I've read only a few of Henry James' work but have liked them all.  I don't think he was better than Edith Wharton however - apparently that's a thing that people think.  Silly people. 

 "Her reputation for reading a great deal hung about her like the cloudy envelope of a goddess in an epic."(A Portrait of a Lady)

7) C.S. Lewis

 The Chronicles of Narnia will always be some of my favorite books ever.  I've also devoured almost every thing else he's written which are all pretty great as well.

"Some day you will be old enough to start reading fairy tales again."(this isn't from any of his books - I think it was part of a dedication and I've always loved it.)



8) Henry David Thoreau

I've only read Walden but it had a profound affect on me.  I am a wildlife biologist by trade and was taken aback at how prescient much of the book is and the simple truths he makes plain.

"Shall we always study to obtain more of these things and not sometimes be content with less?" (Walden)
"I have always been regretting that I was not as wise as the day I was born." (Walden)



9) Aldo Leopold

If you are not in the wildlife field you may not have heard of Aldo Leopold but if you have an interest in nature and in eloquent prose essays, I urge you to check him out.  I have only read his most famous work The Sand County Almanac and I highly recommend it.  Also shocking that much of what he saw coming for the environment when he was writing in the 1940s has come to pass.
"Conservation is getting nowhere because it is incompatible with our Abrahamic concept of land. We abuse land because we regard it as a commodity belonging to us. When we see land as a community to which we belong, we may begin to use it with love and respect." (Sand County Almanac)

10) Pearl S. Buck

I've only read The Good Earth but really really loved it. I'd like to read more of her work.

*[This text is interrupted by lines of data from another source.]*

/-- Settles O37: each write is an access to a field of the descriptor, and stores there what it is given. -/
theorem initWritesOneDescriptor : Obligations.InitWritesOneDescriptor := by
  intro s hok hm hb hi
  obtain ⟨-, hmax, -⟩ := hok
  refine ⟨initDescAddress_toNat hmax hb hi, fun b hh hbuf => ?_, fun hh => ?_, fun hh => ?_⟩
  · have h := initDescriptor_stores hmax hb hi hm b
    exact ⟨_, execInitDescA_next.2 ⟨hh, b, hbuf, accessRefusal_initDescriptor hmax hb hi, rfl⟩, rfl,
      h.wf, h.bytes, h.others⟩
  · have h := initField_stores hmax hb hi hm lowerOff 0#64 (n := 4) (by decide) (by decide)
    have hacc := accessRefusal_initField hmax hb hi lowerOff (n := 4) (by decide) (by decide) (by decide)
    exact ⟨_, execInitDescL_next.2 ⟨hh, hacc, rfl⟩, rfl, h.wf, h.zero_bytes, h.others⟩
  · have h := initField_stores hmax hb hi hm upperOff 0#64 (n := 4) (by decide) (by decide)
    have hacc := accessRefusal_initField hmax hb hi upperOff (n := 4) (by decide) (by decide) (by decide)
    refine ⟨_, execInitDescU_next.2 ⟨hh, hacc, rfl⟩, ?_⟩
    split <;> exact ⟨rfl, h.wf, h.zero_bytes, h.others⟩

/-! ## QUIESCE (R216, R217) -/

/-- Settles O39: with an acknowledge in flight the command begins nothing and is not turned away. -/
theorem quiesceMasksAndCancels : Obligations.QuiesceMasksAndCancels := by
  refine fun s rest hh hc => ⟨fun moves hsched hl =>
    ⟨fun hnot => step_of_turnAway hh hc hsched hl (if_pos hnot), fun hready hbusy => ?_⟩,
    fun hready hidle => execQuiesceMask_next.2 ⟨hh, hready, hidle, rest, hc, rfl⟩⟩
  have hcode : nextCode .hostcmd s = some (encode .quiesceMask) := by
    simp only [nextCode, hh, hc]; rfl
  have hoff : stepEnabled .quiesceMask s = false := by
    refine Bool.eq_false_iff.2 fun he => ?_
    obtain ⟨-, hidle, -⟩ := quiesceAccepted_iff.1 (Bool.and_eq_true_iff.1 he).2
    exact hbusy hidle
  have hop := agentOperation_eq_none_of_nextCode hcode hoff
  exact ⟨hop, step_of_host_waits hsched hop
    ((acceptStep_of_waiting hl hh hc).trans (if_neg (not_not_intro hready)))⟩

/-- HOSTCMD at the barrier has no step but QUIESCE.WAIT (10_state.md R32). -/
theorem nextCode_of_hQwait {s : State} (hh : s.hstate = hQwait) :
    nextCode .hostcmd s = some (encode .quiesceWait) := by
  simp only [nextCode, hh]; rfl

/-- Settles O40: QUIESCE.WAIT alone could be HOSTCMD's step, and a running pass disables it. -/
theorem quiesceWaitsForThePass : Obligations.QuiesceWaitsForThePass := by
  refine fun s hh => ⟨fun hw => execQuiesceWait_next.2 ⟨⟨hh, hw⟩, rfl⟩, fun hw => ?_⟩
  have hoff : stepEnabled .quiesceWait s = false :=
    Bool.and_eq_false_iff.2 (.inr (beq_eq_false_iff_ne.2 hw))
  have hop := agentOperation_eq_none_of_nextCode (nextCode_of_hQwait hh) hoff
  exact ⟨hop, fun moves hsched => step_of_host_waits hsched hop
    (acceptStep_eq_none_of_busy (by rw [hh]; decide))⟩

/-! ## The barrier (R219) -/

/-- The event is a transaction of another agent than `a`. -/
def Event.byOther (a : Agent) (e : Event) : Bool := e.agentOf.any (· != a)

theorem Event.byOther_eq_false {a : Agent} {e : Event} :
    e.byOther a = false ↔ ∀ b, e.agentOf = some b → b = a := by
  cases h : e.agentOf <;> simp [Event.byOther, h]

theorem Event.isTransaction_eq (e : Event) : e.isTransaction = e.agentOf.isSome := by
  cases e <;> rfl

/-- An event that is no transaction is nobody's. -/
theorem Event.byOther_of_not_transaction {a : Agent} {e : Event} (h : e.isTransaction = false) :
    e.byOther a = false := by
  rw [Event.isTransaction_eq, Option.isSome_eq_false_iff, Option.isNone_iff_eq_none] at h
  rw [Event.byOther, h, Option.any_none]

/-- The WALKER's operations issue transactions of the WALKER only. -/
theorem execPass_adds_none_byOther {i : Instr} {s t : State} (hs : Agent.sequences .walker i = true)
    (e : exec i s = .next t) : AddsNone (Event.byOther .walker) s.trace t.trace := by
  cases i
  case passStart => obtain ⟨-, rfl⟩ := execPassStart_next.1 e; exact .same
  case passSnapH | passAdv | passConsume =>
    simp only [exec, execPassSnapH_next, execPassAdv_next, execPassConsume_next] at e
    obtain ⟨-, rfl⟩ := e; exact .event rfl
  case passInspU | passInspL | passInspA | passClrR | passClrW =>
    simp only [exec, execPassInspU_next, execPassInspL_next, execPassInspA_next, execPassClrR_next,
      execPassClrW_next] at e
    obtain ⟨-, -, rfl⟩ := e; exact .event rfl
  case passSnapT | passRrH | passRrT =>
    simp only [exec, execPassSnapT_next, execPassRrH_next, execPassRrT_next] at e
    obtain ⟨-, rfl⟩ := e
    split
    · exact .event rfl
    · exact .events rfl rfl
  case passTest =>
    obtain ⟨-, rfl⟩ := execPassTest_next.1 e
    split
    · exact .same
    · split
      · exact .event rfl
      · exact .same
  all_goals exact absurd hs (by decide)

/-- Going from `s` to `t` keeps the barrier: no pass begins, RXW goes on quiescing or reports that it is
done with no pass running, and every transaction is the WALKER's (R219). -/
structure KeepsBarrier (s t : State) : Prop where
  walker : s.wstate = wIdle → t.wstate = wIdle
  life : t.life = lifeQuiescing ∨
    t.life = lifeUnattached ∧ s.wstate = wIdle ∧ t.trace = .quiesced :: s.trace
  trace : AddsNone (Event.byOther .walker) s.trace t.trace

section Barrier
variable {s t : State}

/-- A pass that runs goes on; none begins outside READY (R160). -/
theorem execPass_keepsBarrier {i : Instr} (hq : s.life = lifeQuiescing)
    (hs : Agent.sequences .walker i = true) (he : stepEnabled i s = true) (e : exec i s = .next t) :
    KeepsBarrier s t := by
  have hbusy : s.wstate ≠ wIdle := (stepEnabled_walker hs he).resolve_left (by rw [hq]; decide)
  obtain ⟨hframe, -⟩ := execPass_frame hs e
  exact ⟨fun h => absurd h hbusy, .inl (by rw [hframe]; exact hq), execPass_adds_none_byOther hs e⟩

/-- No acknowledge is in flight, and none begins outside READY (43_irq_front_end.md R190). -/
theorem Invariant.ife_blocked {i : Instr} (hI : Invariant s) (hq : s.life = lifeQuiescing)
    (hs : Agent.sequences .ife i = true) : stepEnabled i s ≠ true := by
  have hready : s.life ≠ lifeReady := by rw [hq]; decide
  exact fun he => ((stepEnabled_ife hs he).resolve_left hready) (hI.ife_idle hready)

/-- HOSTCMD can only report that the machine is quiesced (R217). -/
theorem Invariant.host_keepsBarrier {i : Instr} (hI : Invariant s) (hq : s.life = lifeQuiescing)
    (hop : agentOperation .hostcmd s = some i) (e : exec i s = .next t) : KeepsBarrier s t := by
  obtain rfl := agentOperation_eq_of_nextCode (nextCode_of_hQwait (hI.quiesceWaits.2 hq)) hop
  obtain ⟨⟨-, hw⟩, rfl⟩ := execQuiesceWait_next.1 e
  exact ⟨id, .inr ⟨rfl, hw, rfl⟩, .event rfl⟩

/-- A command that is presented waits, and nothing else changes. -/
theorem presentCommand_keepsBarrier (c : Command) (hq : s.life = lifeQuiescing) :
    KeepsBarrier s (presentCommand c s) := by
  unfold presentCommand
  split <;> exact ⟨id, .inl hq, .same⟩

/-- The DEVICE has no part in the barrier. -/
theorem deviceMove_keepsBarrier (m : DevMove) (hq : s.life = lifeQuiescing) :
    KeepsBarrier s (deviceMove m s) := by
  obtain h | ⟨_, _, _, _, _, l, h, -, -, hl⟩ := deviceMove_cases m s
  · rw [h]; exact ⟨id, .inl hq, .same⟩
  · rw [h]; exact ⟨id, .inl hq, l, rfl, fun ev hev => Event.byOther_of_not_transaction (hl ev hev)⟩

/-- Whoever moves, a step keeps the barrier. -/
theorem Invariant.step_keepsBarrier (hI : Invariant s) (hq : s.life = lifeQuiescing)
    (e : step s = .next t) : KeepsBarrier s t := by
  obtain ⟨rest, h⟩ := step_cases e
  have hrest : Invariant { s with sched := rest } := hI.of_unread
  suffices KeepsBarrier { s with sched := rest } t from ⟨this.walker, this.life, this.trace⟩
  obtain rfl | ⟨a, i, -, hop, he⟩ | ⟨-, h⟩ | ⟨_, -, h⟩ | ⟨c, -, rfl⟩ | ⟨m, -, rfl⟩ := h
  · exact ⟨id, .inl hq, .same⟩
  · obtain ⟨-, hs, hen⟩ := agentOperation_eq_some.1 hop
    cases a with
    | walker => exact execPass_keepsBarrier hq hs hen he
    | ife => exact absurd hen (hrest.ife_blocked hq hs)
    | hostcmd => exact hrest.host_keepsBarrier hq hop he
  · obtain ⟨-, hidle, -⟩ := acceptStep_eq_some.1 h
    exact absurd (hidle.symm.trans (hI.quiesceWaits.2 hq)) (by decide)
  · rw [h]; exact ⟨id, .inl hq, .same⟩
  · exact presentCommand_keepsBarrier c hq
  · exact deviceMove_keepsBarrier m hq

end Barrier

/-- Settles O41: each move keeps the barrier, and outside READY the invariant leaves no work queued and no
acknowledge in flight. -/
theorem quiescingIsABarrier : Obligations.QuiescingIsABarrier := by
  intro s t hI hq e
  have ht := everyStepKeepsTheInvariant s t hI e
  obtain ⟨hwalker, hlife, l, htrace, hl⟩ := hI.step_keepsBarrier hq e
  have hready : t.life ≠ lifeReady := by
    obtain h | ⟨h, -⟩ := hlife <;> (rw [h]; decide)
  exact ⟨Bool.eq_false_iff.2 (ht.not_pending hready), ht.ife_idle hready, hwalker, hlife, l, htrace,
    fun ev hev => Event.byOther_eq_false.1 (hl ev hev)⟩

end Sys2Proof.Machine
end

section
/-! Proofs/WholeInit.lean: an INIT that HOSTCMD runs by itself (44_host_port_lifecycle.md R206 to R218). It
takes its command, writes three fields of each descriptor, one descriptor after another, and then programs
the registers and arms the machine. -/

namespace Sys2Proof.Machine

/-! ## Steps of one agent with nothing between -/

/-- `k` steps given to agent `a`, with nothing between, lead from `s` to `t`, whatever the schedule holds
behind them. -/
def AgentRuns (a : Agent) (k : Nat) (s t : State) : Prop :=
  ∀ rest, run k { s with sched := List.replicate k (.agent a) ++ rest } = .next { t with sched := rest }

theorem AgentRuns.trans {a : Agent} {j k : Nat} {s t u : State} (h : AgentRuns a j s u)
    (h' : AgentRuns a k u t) : AgentRuns a (j + k) s t := by
  intro rest
  rw [List.replicate_add, List.append_assoc, run_add, h, andThen_next, h']

/-! ## The parts of INIT -/

/-- INIT.LATCH, of this command, with `rest` behind it (R207). -/
def State.initLatched (s : State) (base : DWord) (buf : List DWord) (rest : List Command) : State :=
  { s with
    cmds := rest, initBase := base, initBuf := buf, ringBase := base, initI := 0#17, hstate := hDescA }

/-- The three writes of the descriptor INIT is at, whose buffer address is `b`, and the step to the next
index, or to the registers behind the last (R208 to R210). -/
def State.descriptorWritten (s : State) (b : DWord) : State :=
  { s with
    mem := ((s.mem.writeBytes (initDescAddress s) (bytesLE b 8)).writeBytes
      (initDescAddress s + lowerOff) (bytesLE 0#64 4)).writeBytes
      (initDescAddress s + upperOff) (bytesLE 0#64 4),
    initI := if s.initI.toNat + 1 < s.cfg.ringSize then s.initI + 1#17 else s.initI,
    hstate := if s.initI.toNat + 1 < s.cfg.ringSize then hDescA else hBah,
    trace := .memWr .hostcmd (initDescAddress s + upperOff) 4 0#64 ::
      .memWr .hostcmd (initDescAddress s + lowerOff) 4 0#64 ::
      .memWr .hostcmd (initDescAddress s) 8 b :: s.trace }

/-- The register writes of INIT, newest first (R211 to R215). -/
def initRegisterWrites (cfg : Config) (base : DWord) : List Event :=
  [.regWr .hostcmd cfg.offIms cfg.irqEnableMask,
    .regWr .hostcmd cfg.offRdt (wordOfIndex (BitVec.ofNat 16 (cfg.ringSize - 1))),
    .regWr .hostcmd cfg.offRdlen (ringLength cfg),
    .regWr .hostcmd cfg.offRdbal (baseLow base),
    .regWr .hostcmd cfg.offRdbah (baseHigh base)]

/-- The registers programmed and the machine armed (R211 to R215). -/
def State.initArmed (s : State) : State :=
  { s with
    hstate := hIdle, life := lifeReady,
    dev := { s.dev with
      rdbah := baseHigh s.ringBase, rdbal := baseLow s.ringBase, rdlen := ringLength s.cfg,
      rdt := wordOfIndex (BitVec.ofNat 16 (s.cfg.ringSize - 1)),
      mask := s.dev.mask ||| s.cfg.irqEnableMask },
    trace := .initDone :: initRegisterWrites s.cfg s.ringBase ++ s.trace }

section Parts
variable {s : State}

theorem agentRuns_initLatched {base : DWord} {buf : List DWord} {rest : List Command}
    (hl : s.life = lifeUnattached) (hh : s.hstate = hIdle) (hc : s.cmds = .init base buf :: rest)
    (hb : goodBase s.cfg base = true) : AgentRuns .hostcmd 1 s (s.initLatched base buf rest) := by
  have hlegal : s.life ≠ lifeUnused := by rw [hl]; decide
  have he : stepEnabled .initLatch s = true :=
    Bool.and_eq_true_iff.2 ⟨beq_iff_eq.2 hh, initAccepted_iff.2 ⟨hl, base, buf, rest, hc, hb⟩⟩
  intro moves
  exact run_succ_of_agent (p := .initLatch) (k := 0) rfl hlegal rfl he
    (execInitLatch_next.2 ⟨hh, hl, base, buf, rest, hc, hb, rfl⟩)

"Now, five years is nothing in a man's life except when he is very young and very old..." (The Good Earth)

I apparently have a great fondness for Victorian writers as they show up more frequently than others.  Who are your favorite classics writers (by any definition you like) and what's your favorite book that they wrote?  Also if you know of some lesser known authors that you think are similar and better than any of the above I'd be interested in hearing about it.  For example, I've heard that many folks prefer Wilkie Collins to Dickens.